What’s so special about Ethereum?
Ethereum is taking the technology Bitcoin is built on and making it more than just a currency. It allows developers to build apps – they’re called dapps or ‘decentralized applications’ in the Ethereum world—which bundle those smart contracts together into an easy-to-use interface. We’ve written an article exploring smart contracts and Dapps in more detail.
You can even build your own currency on top of Ethereum. We’ve written an article exploring Ethereum’s currencies within currencies.
If Bitcoin is the gold of the cryptocurrency world, Ethereum is the oil that machines are powered on.
Did you know?
Vitalik Buterin came up with the name Ethereum after browsing Wikipedia articles about elements and science fiction.
What is Ether and how is it produced?
Ether is the cryptocurrency Ethereum uses to build and maintain its network. In a similar way to how Bitcoin works, miners create Ether by creating blocks and solving puzzles, a technique known as mining.
Roughly every 15 seconds, a new block is added to the Ethereum blockchain, with the computer or miner that solves the puzzle at the heart of the block being rewarded with Ether.
Ethereum currently uses the same proof of work mining technique as Bitcoin, however, it has plans to move to a different technique known as proof of stake, in an upgrade widely referred to as Ethereum 2.0.
How do you get hold of Ether?
You can buy Ether on a cryptocurrency exchange such as Coinbase or Binance, or (for the time being) you can become a miner yourself!
What applications have been built on Ethereum?
- 👥 Social Networks – Get paid for your posts on social media dapps.
- 📁 File Storage – Decentralised file storage as a fraction of the price.
- 💸 Overseas Payments – Dramatically reducing the cost of sending cash overseas.
- 💳 Payments Cards – Contactless debit card to pay in Ethereum and other cryptocurrencies.
- 👀 Online advertising – Cutting out the middlemen in online ads. Users get paid directly for watching online advertisements.

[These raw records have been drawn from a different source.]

/-- A read of n bytes misses: no line serves it, none is being fetched for it and none is in ERROR. A VALID line of a
buffered read may stand there, read past already. `f` and `readStart` are those of the line that it would bind (R27, R28,
R31). -/
def Misses (direct : Bool) (tr : Translation) (n : Nat) (f : FetchSpan) (readStart : Option Nat) (r : State) : Prop :=
  (direct = false ∧ tr.mode = .buffered ∧ r.staging.buffering = true ∧ f = ⟨false, tr.offset / 4 * 4, 64⟩ ∧
      readStart = none ∧ findLine (fetchingBuffered tr.slot tr.hostLine) r = none ∧
      findLine (errorBuffered tr.slot tr.hostLine) r = none ∧
      (∀ j b g fetched c, lineAt j r = .valid b g fetched c → validFor false tr.slot tr.hostLine r (lineAt j r) = true →
        tr.offset < c) ∧
      ∀ j k, validFor false tr.slot tr.hostLine r (lineAt j r) = true →
        validFor false tr.slot tr.hostLine r (lineAt k r) = true → j = k) ∨
    (direct = true ∧ (tr.mode = .direct ∨ r.staging.buffering = false) ∧
      f = ⟨true, tr.offset / 4 * 4, (tr.offset + n + 3) / 4 * 4⟩ ∧ readStart = some tr.offset ∧
      findLine (directHit tr n r) r = none ∧ findLine (directFetching tr n) r = none ∧
      findLine (errorFor tr.slot tr.hostLine) r = none)

/-- The state u after the VALID or ERROR line j has been reclaimed (R25). -/
def reclaimed (j : LineIx) (u : State) : State :=
  u.setStaging
    { u.staging with lines := u.staging.lines.set j .free, lru := u.staging.lru.filter (· ≠ j) }

/-- A miss of the slot in the state u takes the line i, with v the state after any reclaim: the lowest FREE line; the least
recent reclaimable line of all, when none is FREE; and first, when the slot holds two read lines, its own least recent one
makes room (R25 steps 2 to 4). -/
def TakesLine (slot : Slot) (i : LineIx) (u v : State) : Prop :=
  (readLineCount slot u < 2 ∧ findLine Line.isFree u = some i ∧ v = u) ∨
    (readLineCount slot u < 2 ∧ findLine Line.isFree u = none ∧ (∃ rest, u.staging.lru = i :: rest) ∧ v = reclaimed i u) ∨
    (2 ≤ readLineCount slot u ∧ ∃ j, u.staging.lru.find? (fun k => (lineAt k u).ofSlot slot) = some j ∧
      v = reclaimed j u ∧ findLine Line.isFree v = some i)

/-- A miss of the slot in the state u can have no tag or no line (R25 steps 1, 2 and 5). -/
def NoLineOrTag (slot : Slot) (u : State) : Prop :=
  lowestFreeTag u = none ∨
    (2 ≤ readLineCount slot u ∧ u.staging.lru.find? (fun k => (lineAt k u).ofSlot slot) = none) ∨
    (readLineCount slot u < 2 ∧ findLine Line.isFree u = none ∧ u.staging.lru = [])

/-- A line answers a read of n bytes and is given up: the VALID direct line of exactly this read, with its bytes; else, where
no line serves the read or is being fetched for it, an ERROR line, with ABORT (R27 row 4, R31 rows 1 and 3). -/
def LineAnswers (tr : Translation) (n : Nat) (i : LineIx) (ans : Answer) (r : State) : Prop :=
  ((tr.mode = .direct ∨ r.staging.buffering = false) ∧ findLine (directHit tr n r) r = some i ∧
      ∃ b f fetched c, lineAt i r = .valid b f fetched c ∧
        ans = .complete ((fetched.drop (tr.offset - f.start)).take n)) ∨
    (tr.mode = .buffered ∧ r.staging.buffering = true ∧ findLine (validFor false tr.slot tr.hostLine r) r = none ∧
      findLine (fetchingBuffered tr.slot tr.hostLine) r = none ∧
      findLine (errorBuffered tr.slot tr.hostLine) r = some i ∧ ans = .abort) ∨
    ((tr.mode = .direct ∨ r.staging.buffering = false) ∧ findLine (directHit tr n r) r = none ∧
      findLine (directFetching tr n) r = none ∧ findLine (errorFor tr.slot tr.hostLine) r = some i ∧ ans = .abort)

/-- No line serves a read of n bytes, and one is being fetched for it (R27 row 3, R31 row 2). -/
def AwaitsFetch (tr : Translation) (n : Nat) (r : State) : Prop :=
  (tr.mode = .buffered ∧ r.staging.buffering = true ∧ findLine (validFor false tr.slot tr.hostLine r) r = none ∧
      findLine (fetchingBuffered tr.slot tr.hostLine) r ≠ none) ∨
    ((tr.mode = .direct ∨ r.staging.buffering = false) ∧ findLine (directHit tr n r) r = none ∧
      findLine (directFetching tr n) r ≠ none)

/-- After a hit of the slot in the host line h that leaves the state u and ConsumePointer at `next`, one of the conditions of
read-ahead fails (R30). -/
def NoReadAhead (slot : Slot) (h : HostAddr) (next : Nat) (u : State) : Prop :=
  u.staging.readAhead = false ∨ next < 32 ∨ h.toNat % 16384 = 16320 ∨ 2 ≤ readLineCount slot u ∨
    findLine Line.isFree u = none ∨ lowestFreeTag u = none ∨ untransmitted slot u = true ∨
    ∃ l, (lineAt l u).isRead = true ∧ (lineAt l u).ofSlotLine slot (h + 64) = true ∧ (lineAt l u).isStale = false

/-! ### Card writes -/

/-- A write line of the slot for the host line stands in the state u: CLOSED, once the slot's GATHERING line is closed (R33
step 4). -/
def WriteLineStands (slot : Slot) (h : HostAddr) (u : State) : Prop :=
  ∃ j, (lineAt j u).isWrite = true ∧ (lineAt j u).ofSlotLine slot h = true

/-- A new GATHERING line takes the line i in the state u: the lowest FREE line, or, when none is FREE, the least recent
reclaimable one (R25 steps 3 and 4). -/
def TakesWriteLine (i : LineIx) (u : State) : Prop :=
  findLine Line.isFree u = some i ∨ (findLine Line.isFree u = none ∧ ∃ rest, u.staging.lru = i :: rest)

/-- No line can be had for a new GATHERING line in the state u (R25 step 5). -/
def NoWriteLine (u : State) : Prop := findLine Line.isFree u = none ∧ u.staging.lru = []

/-- A write of the slot must wait behind a closed line, or one that this write closes, or for room in the posted-write queue
that no EXCL_END waits for (R34 step 4, R63, R105 row 4). -/
def WriteMustWait (slot : Slot) (r : State) : Prop :=
  r.staging.closedOrder ≠ [] ∨ (∃ j, (lineAt j r).isGathering = true ∧ (lineAt j r).ofSlot slot = true) ∨
    16 ≤ r.tracker.posted.length ∨ endWaiting r = true

/-! ### Locked accesses -/

/-- What every locked access of the slot does to the Staging Unit and the slots' records (R101, R43). -/
def LockedEffects (slot : Slot) (r t : State) : Prop :=
  LinesQuieted (boundTo slot) r t ∧ DrainsKept r t ∧ t.bus.slots = r.bus.slots

/-- No HeldRead stands in the way of the locked read of n bytes: none is present, or one of another read that has its result
(R104 rows 6 and 7). -/
def HeldReadIsPast (e : Episode) (tr : Translation) (n : Nat) : Prop :=
  ∀ h, e.heldRead = some h →
    h.result ≠ .waiting ∧ ¬ (h.hostAddress = tr.hostAddress ∧ h.offset = tr.offset ∧ h.length = n)

/-! ### Events -/

/-- An event of the slot has been raised: its lines are quieted, its drain begun, and, where that drain was complete at its
start, the event is sent or PENDING and drained (R128, R129). -/
def Raised (slot : Slot) (s t : State) : Prop :=
  LinesQuieted (boundTo slot) s t ∧ SettingsKept s t ∧ MarksKept s t ∧
    (∀ x, t.staging.slotDrains.get x =
      if x = slot then
        { s.staging.slotDrains.get x with event := if untransmitted slot s = true then .running else .idle }
      else s.staging.slotDrains.get x) ∧
    (∀ x, eventAt x t =
      if x = slot then
        { eventAt x s with
          state :=
            if untransmitted slot s = true then .pending false
            else if s.uplink.linkState = .up then .sent false else .pending true }
      else eventAt x s) ∧
    t.events.offered =
      s.events.offered ++
        (if untransmitted slot s = true ∨ s.uplink.linkState ≠ .up then []
        else [⟨slot, (eventAt slot s).seq, (eventAt slot s).resend⟩])

/-- The conditions of a raise that the record, the slot and the level of its line give (R128). -/
def Raisable (slot : Slot) (s : State) : Prop :=
  (eventAt slot s).state = .idle ∧ (eventAt slot s).masked = false ∧ (s.bus.slots.get slot).enabled = true ∧
    (s.bus.slots.get slot).resetDeadline = none ∧ s.events.lines.get slot = true

/-- An EVENT_ACK of this number acknowledges the slot's event: SENT, the same number, and Resend yes (R132). -/
def Acknowledges (slot : Slot) (n : BitVec 8) (s : State) : Prop :=
  (∃ d, (eventAt slot s).state = .sent d) ∧ (eventAt slot s).seq = n ∧ (eventAt slot s).resend = true

/-- What an EVENT_ACK does to the events: one that acknowledges takes the record to IDLE with the next number, withdraws its
offered frame, and raises the next event if the line calls for it; any other changes nothing (R132, R133). -/
def AckDecided (slot : Slot) (n : BitVec 8) (s t : State) : Prop :=
  (Acknowledges slot n s →
    ∃ u : State,
      u =
        s.setEvents
          { s.events with
            records :=
              s.events.records.set slot
                { eventAt slot s with state := .idle, seq := (eventAt slot s).seq + 1, resend := false }
            offered := s.events.offered.filter (fun f => f.slot ≠ slot) } ∧
      (Raisable slot u → Raised slot u t) ∧ (¬ Raisable slot u → t.events = u.events ∧ t.staging = s.staging)) ∧
    (¬ Acknowledges slot n s → t.events = s.events ∧ t.staging = s.staging)

/-- The event's own drain has no requester any more; a running one goes on without (R130). -/
def EventDrainDropped (slot : Slot) (s t : State) : Prop :=
  ∀ x, t.staging.slotDrains.get x =
    if x = slot then
      { s.staging.slotDrains.get x with
        event := .idle
        unowned :=
          if (s.staging.slotDrains.get x).event = .running then .running else (s.staging.slotDrains.get x).unowned }
    else s.staging.slotDrains.get x

/-- The slot's event has been ended without acknowledgement: IDLE, its number advanced only if it has been transmitted
(R130, R135). -/
def EventEnded (slot : Slot) (s t : State) : Prop :=
  ∀ x, eventAt x t =
    if x = slot then
      { eventAt x s with
        state := .idle
        seq := if (eventAt x s).resend then (eventAt x s).seq + 1 else (eventAt x s).seq
        resend := false }
    else eventAt x s

/-- What disable and the beginning of a slot reset do outside the Slot Bus Controller (R44, R135). -/
def SlotSilenced (slot : Slot) (s t : State) : Prop :=
  LinesQuieted (boundTo slot) s t ∧ SettingsKept s t ∧ MarksKept s t ∧ EventDrainDropped slot s t ∧
    EventEnded slot s t ∧ t.events.offered = s.events.offered.filter (fun f => f.slot ≠ slot) ∧
    t.events.lines = s.events.lines

/-! ### Faults -/

/-- The report has been taken by the Fault Unit with this Fenced: the summary of its slot, and admission or the drop (R142,
R144, R145, R147). -/
def FaultTaken (r : FaultReport) (fenced : Bool) (s t : State) : Prop :=
  t.faults =
    { queue :=
        if s.faults.queue.length < 16 then
          s.faults.queue ++ [{ seq := s.faults.nextSeq, report := r, fenced := fenced, lostBefore := s.faults.dropped }]
        else s.faults.queue
      dropped := if s.faults.queue.length < 16 then 0 else satInc s.faults.dropped
      nextSeq := if s.faults.queue.length < 16 then s.faults.nextSeq + 1 else s.faults.nextSeq
      summaries :=
        match r.slot with
        | some slot =>
          s.faults.summaries.set slot (s.faults.summaries.get slot ||| r.kind.summaryBit)
        | none => s.faults.summaries }

/-- A failed LINE_FETCH or LOCKED_READ of the tag i has been reported, and a good one has not (R59). -/
def ResultReported (i : TagIx) (q : Request) (result : FetchResult) (s t : State) : Prop :=
  match result with
  | .data _ => t.faults = s.faults
  | .error k =>
    FaultTaken
      { kind := k, slot := some q.slot, hostAddress := some q.hostAddress,
        tag := some (tagByte ⟨i, (s.tracker.tags.get i).generation⟩) } false s t

/-- The slot has been fenced, and nothing else of its record or of another slot's changed (R89, R44). -/
def SlotFenced (slot : Slot) (s t : State) : Prop :=
  t.bus.slots = s.bus.slots.set slot { s.bus.slots.get slot with fenced := true } ∧ LinesQuieted (boundTo slot) s t ∧
    SettingsKept s t ∧ MarksKept s t

/-! ### The slot bus -/

/-- The slot owns the bus, none of its presentations waits for an answer, and it presents a transaction that the bridge
claims; r is the state after the report of R73 to the Lock Unit, which a lock release makes as well (R73, R76). -/
def Presents (slot : Slot) (a : CardAddr) (x : Transfer) (lock : Bool) (s r : State) : Prop :=
  s.bus.owner = .slot slot ∧ (∀ b n, s.bus.phase ≠ .awaiting b n) ∧ x.wellFormed = true ∧
    (if lock = true then r = s else exec (.lockRelease slot) s = .next r) ∧ inWindow r.pageMap a = true

/-- The window gates let the slot pass (R79). -/
def PassesGates (slot : Slot) (r : State) : Prop :=
  (r.bus.slots.get slot).enabled = true ∧ (r.bus.slots.get slot).resetDeadline = none ∧
    (r.bus.slots.get slot).fenced = false ∧ r.uplink.linkState = .up

/-- The access passes the gates and is translated (R6, R8). -/
def Translates (slot : Slot) (a : CardAddr) (x : Transfer) (lock : Bool) (tr : Translation) (s r : State) : Prop :=
  Presents slot a x lock s r ∧ PassesGates slot r ∧ translate r.pageMap slot a (writes x) lock = .passed tr

/-- The card has its answer for the bytes in the 64-byte block of a: the response driven and what becomes of the ownership
(R75, R77, R83). -/
def BusAnswered (slot : Slot) (a : CardAddr) (x : Transfer) (ans : Answer) (r t : State) : Prop :=
  t.bus.pointer = r.bus.pointer ∧ t.bus.masterLock = r.bus.masterLock ∧ t.bus.deadline = none ∧
    match ans with
    | .complete data =>
      if blockLength a x < x.length then
        t.bus.owner = .slot slot ∧ t.bus.phase = .continuing ∧ t.bus.answer = some ⟨.partly (blockLength a x), data⟩
      else t.bus.owner = .none ∧ t.bus.phase = .granted ∧ t.bus.answer = some ⟨.complete, data⟩
    | .retry => t.bus.owner = .none ∧ t.bus.phase = .granted ∧ t.bus.answer = some ⟨.retry, []⟩
    | .abort => t.bus.owner = .none ∧ t.bus.phase = .granted ∧ t.bus.answer = some ⟨.abort, []⟩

- 💱 Exchanges – Decentralized exchanges (DEXs) such as Uniswap enable users to trade cryptocurrencies peer-to-peer, without middlemen.
- 🏦 Loans – Blockchain backed loans with no credit checks.
The future of Ethereum
Ethereum wants to be the platform that all decentralized apps get built on. However, it has experienced some growing pains. One of the biggest has been transaction speeds. In order for Ethereum to become the network all decentralized applications are built on, it has to be able to allow more transactions to happen at once. At present it handles 15 transactions per second, whereas Visa can handle up to 24,000, so it has a long way to go.
As a result of slow transaction speeds, users have historically been forced to pay high gas fees in order to force their transactions through. To speed up transaction times and reduce gas fees, developers have created scaling solutions such as Polygon and Arbitrum, which work by processing transactions off-chain before finalizing them on the main Ethereum blockchain.
Ultimately, as well as moving the network to proof of stake, the upcoming Ethereum 2.0 upgrade seeks to address slow transaction speeds and gas fees.
Another challenge Ethereum faces is from so-called ‘Ethereum killers’—other smart contract blockchains that seek to improve on Ethereum’s limitations.
They include networks such as Solana, Cardano, Tezos and Polkadot. These networks are all trying to increase speed, without compromising on security. Whoever cracks that first will unlock the decentralized future.